Did worst part of our Benghazi failures come, not after the attacks, but BEFORE them?
Did the Obama administration and State Department deliberately pretend security could be safely reduced in our embassies and consulates, to craft an image of peace and success for the upcoming Nov. 2012 elections? Even as attacks against our facilities kept increasing over that spring and summer, and our personnel on the spot kept pleading for more reinforcements and security?
Did Obama basically trade four American lives in the consulate in Benghazi, Libya, for a bigger electoral margin in the Nov. elections?
Here was a good answer back then.....
On September 11, 2012, in the wake of the storming of the U.S. Embassy in Cairo and a wave of protests around the region against that absurd YouTube video, an attack in Benghazi killed Ambassador Chris Stevens and three other U.S. officials.
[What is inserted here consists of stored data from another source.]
-- ==== Sys2Proof/WellFormed.lean ====
section
/-! DEFINITION. Which terms of `Instr` are instructions of the table.  The field widths are already in the types
(spec/30_encoding.md R91), so one check is left: row 1 (`SYS addr`) excludes the words 0x00E0 and 0x00EE, which are
rows 2 and 3 (R93, R95). -/

namespace Sys2Proof

/-- The instruction is one the table gives a word to: `SYS` takes every address but 0x0E0 and 0x0EE (R95 row 1). -/
def Instr.wf : Instr → Bool
  | .sys nnn => nnn != 0x0E0#12 && nnn != 0x0EE#12
  | .cls => true
  | .ret => true
  | .jp _ => true
  | .call _ => true
  | .seImm _ _ => true
  | .sneImm _ _ => true
  | .seReg _ _ => true
  | .ldImm _ _ => true
  | .addImm _ _ => true
  | .ldReg _ _ => true
  | .orReg _ _ => true
  | .andReg _ _ => true
  | .xorReg _ _ => true
  | .addReg _ _ => true
  | .sub _ _ => true
  | .shr _ _ => true
  | .subn _ _ => true
  | .shl _ _ => true
  | .sneReg _ _ => true
  | .ldI _ => true
  | .jpV0 _ => true
  | .rnd _ _ => true
  | .drw _ _ _ => true
  | .skp _ => true
  | .sknp _ => true
  | .ldVxDt _ => true
  | .ldVxK _ => true
  | .ldDtVx _ => true
  | .ldStVx _ => true
  | .addI _ => true
  | .ldF _ => true
  | .ldB _ => true
  | .ldMemVx _ => true
  | .ldVxMem _ => true

end Sys2Proof
end

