-- ==== Sys2Proof/Machine/Operands.lean ====
section
/-! DEFINITION. The operand forms (spec/30_encoding.md R92; spec/43_index_memory.md R180): registers by index are `State.reg`; here
are the widened immediates, the effective address, the low-nibble indices, the shift source and the glyph address. -/

namespace Sys2Proof.Machine

/-- `zext_16(NNN)`: the 12-bit address widened with zeros (R92). -/
def zext16 (nnn : Addr12) : Word := nnn.setWidth 16

/-- The exact address I, a natural number: the i-th byte of a transfer is at I + i, with no wrap (R180). -/
def State.base (s : State) : Nat := s.i.toNat

/-- The number of registers a block transfer moves, V0 to VX (spec/43_index_memory.md R185, R186). -/
def blockCount (x : Nibble) : Nat := x.toNat + 1

/-- (I + n) mod 2^16 (R180). -/
def State.indexPlus (s : State) (n : Nat) : Word := BitVec.ofNat 16 (s.base + n)

/-- `x AND 0xF`, the index of a key or of a glyph (spec/45_keypad_timers.md R220; spec/43_index_memory.md R183). -/
def lowNibble (b : Byte) : Nibble := (b &&& 0x0F#8).setWidth 4

/-- FONT_BASE + 5 * d, the address of the glyph of digit d (spec/10_state.md R33). -/
def glyphAddress (c : Config) (d : Nibble) : Word := BitVec.ofNat 16 (c.fontBase.val + 5 * d.toNat)

/-- The value a shift reads: V[Y] when SHIFT_SOURCE = VY, else V[X] (spec/42_alu.md R158, R160). -/
def State.shiftOperand (s : State) (x y : Nibble) : Byte :=
  match s.cfg.shiftSource with
  | .vy => s.reg y
  | .vx => s.reg x

/-- The registers V0 to VX in ascending order, the bytes a block store writes (spec/43_index_memory.md R185). -/
def State.blockRegs (s : State) (x : Nibble) : List Byte := s.v.toList.take (blockCount x)

/-- The decimal digits of a byte, hundreds first (spec/43_index_memory.md R184). -/
def bcdDigits (b : Byte) : List Byte :=
  [BitVec.ofNat 8 (b.toNat / 100), BitVec.ofNat 8 (b.toNat / 10 % 10), BitVec.ofNat 8 (b.toNat % 10)]

end Sys2Proof.Machine
end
American officials were surprised by the attack, shocked and horrified by the death of a close colleague, clearly confused about what exactly had happened, and a bit disorganized in their public statements. Reporters, politicians, and analysts have a number of serious important unanswered questions about the nature of the attack, security arrangements in Benghazi, the real role of al Qaeda, and the implications for possible future attacks. They might also be asking questions about why the protests so quickly fizzled and why so many Arab governments and political activists denounced the attacks and their perpetrators.
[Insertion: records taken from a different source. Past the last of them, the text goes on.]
-- ==== Sys2Proof/Laws/Checks.lean ====
section
/-! SUPPORT. The address checks of a transfer, and what a guarded instruction or a raised fault can answer. -/

namespace Sys2Proof.Machine

theorem check_eq_none {c : Config} {w : Bool} {a : Nat} :
    check c w a = none ↔ a ≤ 0xFFF ∧ (w = true → c.protectLowMemory = true → 0x200 ≤ a) := by
  unfold check
  cases w <;> cases c.protectLowMemory <;> (repeat' split) <;> simp_all

theorem check_eq_outOfRange {c : Config} {w : Bool} {a : Nat} (h : 0xFFF < a) : check c w a = some .addressOutOfRange := by
  simp [check, h]

theorem check_eq_protected {c : Config} {a : Nat} (hp : c.protectLowMemory = true) (h : a < 0x200) :
    check c true a = some .protectedWrite := by
  simp [check, hp, h, show ¬0xFFF < a by omega]

/-- A check fails with one of two codes. -/
theorem check_some {c : Config} {w : Bool} {a : Nat} {f : FaultCode} (h : check c w a = some f) :
    (f = .addressOutOfRange ∧ 0xFFF < a) ∨ (f = .protectedWrite ∧ w = true ∧ c.protectLowMemory = true ∧ a < 0x200) := by
  unfold check at h
  split at h
  · simp_all
  · split at h <;> simp_all

theorem firstFailure_succ (c : Config) (w : Bool) (base n : Nat) :
    firstFailure c w base (n + 1) =
      (firstFailure c w base n).or ((check c w (base + n)).map fun f => (f, base + n)) := by
  simp [firstFailure, List.range_succ, List.findSome?_append]

/-- No failure: every address passes. -/
theorem firstFailure_eq_none {c : Config} {w : Bool} {base n : Nat} :
    firstFailure c w base n = none ↔ ∀ i, i < n → check c w (base + i) = none := by
  induction n with
  | zero => simp [firstFailure]
  | succ n ih =>
    rw [firstFailure_succ, Option.or_eq_none_iff, ih, Option.map_eq_none_iff]
    constructor
    · rintro ⟨h1, h2⟩ i hi
      rcases Nat.lt_succ_iff_lt_or_eq.mp hi with h | rfl
      · exact h1 i h
      · exact h2
    · exact fun h => ⟨fun i hi => h i (by omega), h n (by omega)⟩

/-- A failure is that of an address of the run, and the addresses before it pass. -/
theorem firstFailure_eq_some {c : Config} {w : Bool} {base n : Nat} {f : FaultCode} {a : Nat} :
    firstFailure c w base n = some (f, a) ↔
      ∃ k, k < n ∧ a = base + k ∧ check c w (base + k) = some f ∧ ∀ j, j < k → check c w (base + j) = none := by
  induction n with
  | zero => simp [firstFailure]
  | succ n ih =>
    rw [firstFailure_succ]
    cases hff : firstFailure c w base n with
    | none =>
      have hall := firstFailure_eq_none.mp hff
      simp only [Option.none_or, Option.map_eq_some_iff, Prod.mk.injEq]
      constructor
      · rintro ⟨g, hg, rfl, rfl⟩
        exact ⟨n, by omega, rfl, hg, hall⟩
      · rintro ⟨k, hk, rfl, hck, -⟩
        rcases Nat.lt_succ_iff_lt_or_eq.mp hk with h | rfl
        · rw [hall k h] at hck; cases hck
        · exact ⟨f, hck, rfl, rfl⟩
    | some p =>
      obtain ⟨g, b⟩ := p
      rw [hff] at ih
      simp only [Option.some_or]
      constructor
      · intro h
        obtain ⟨k, hk, rest⟩ := ih.mp h
        exact ⟨k, by omega, rest⟩
      · rintro ⟨k, hk, rfl, hck, hbefore⟩
        rcases Nat.lt_succ_iff_lt_or_eq.mp hk with h | rfl
        · exact ih.mpr ⟨k, h, rfl, hck, hbefore⟩
        · have : firstFailure c w base k = none := firstFailure_eq_none.mpr hbefore
          rw [hff] at this; cases this

/-- A run that reaches past 0xFFF, with no protected address in it, fails at its first address above 0xFFF. -/
theorem firstFailure_outOfRange {c : Config} {w : Bool} {base n : Nat} (hn : 0 < n) (h : 0x1000 < base + n)
    (hp : w = true → c.protectLowMemory = true → 0x200 ≤ base) :
    firstFailure c w base n = some (.addressOutOfRange, max base 0x1000) := by
  refine firstFailure_eq_some.mpr ⟨max base 0x1000 - base, by omega, by omega, check_eq_outOfRange (by omega), ?_⟩
  intro j hj
  exact check_eq_none.mpr ⟨by omega, fun h1 h2 => by have := hp h1 h2; omega⟩

/-- A write that begins below 0x200 under protection fails at its first address. -/
theorem firstFailure_protected {c : Config} {base n : Nat} (hn : 0 < n) (hp : c.protectLowMemory = true) (h : base < 0x200) :
    firstFailure c true base n = some (.protectedWrite, base) :=
  firstFailure_eq_some.mpr ⟨0, hn, rfl, check_eq_protected hp h, fun _ hj => absurd hj (Nat.not_lt_zero _)⟩

/-- A run that fails nowhere lies below 4096, and at or above 0x200 where it is a protected write. -/
theorem firstFailure_none_bound {c : Config} {w : Bool} {base n : Nat} (h : firstFailure c w base n = none) (hn : 0 < n) :
    base + n ≤ memSize ∧ (w = true → c.protectLowMemory = true → 0x200 ≤ base) := by
  have hall := firstFailure_eq_none.mp h
  have hlast := (check_eq_none.mp (hall (n - 1) (by omega))).1
  have hfirst := (check_eq_none.mp (hall 0 hn)).2
  exact ⟨by unfold memSize; omega, by simpa using hfirst⟩

/-- What a guarded instruction can answer: its body when no address fails, else a raised fault at the first failure. -/
theorem guarded_next {i : Instr} {w : Bool} {base n : Nat} {s body t : State} (h : guarded i w base n s body = .next t) :
    (firstFailure s.cfg w base n = none ∧ t = body) ∨
      ∃ code a, firstFailure s.cfg w base n = some (code, a) ∧
        t = { s with fault := some { code := code, p := s.pc, op := some (encode i), addr := some a } } := by
  unfold guarded at h
  split at h
  · rename_i code a hff
    exact .inr ⟨code, a, hff, by simpa [raise] using h.symm⟩
  · rename_i hff
    exact .inl ⟨hff, by simpa using h.symm⟩

theorem guarded_of_none {i : Instr} {w : Bool} {base n : Nat} {s body : State} (h : firstFailure s.cfg w base n = none) :
    guarded i w base n s body = .next body := by simp [guarded, h]

theorem guarded_of_some {i : Instr} {w : Bool} {base n : Nat} {s body : State} {code : FaultCode} {a : Nat}
    (h : firstFailure s.cfg w base n = some (code, a)) :
    guarded i w base n s body = raise code (some (encode i)) (some a) s := by simp [guarded, h]

/-- A raised fault, in the claims' terms. -/
theorem raise_raises (code : FaultCode) (op : Option Word) (addr : Option Nat) (s : State) :
    Raises (raise code op addr s) s code op addr := by
  refine ⟨_, rfl, rfl, rfl, fun p hp => ?_⟩
  cases p <;> first | exact absurd (List.mem_singleton.mpr rfl) hp | rfl | exact fun _ => rfl

/-- What every address reads after a run of bytes is stored, in the terms of the statements. -/
theorem State.readByte_writeBytes_eq_byteUnder (s : State) (base : Nat) (bs : List Byte) (a : Nat) :
    (s.writeBytes base bs).readByte a = s.byteUnder base bs a := State.readByte_writeBytes s base bs a

end Sys2Proof.Machine
end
But that's not the debate we're having. Instead, in what passes for foreign policy debate six weeks before a presidential election, Republicans are focused on selectively parsing words to concoct a fantasy of the greatest scandal in American history -- worse than Watergate! As dangerous as the failure to connect dots before 9/11! Grounds for impeachment! The political calculations here are almost painfully transparent, as the Romney campaign desperately flails about for a way to attack Obama on foreign policy and change the subject to anything which doesn't include the phrase "47 percent."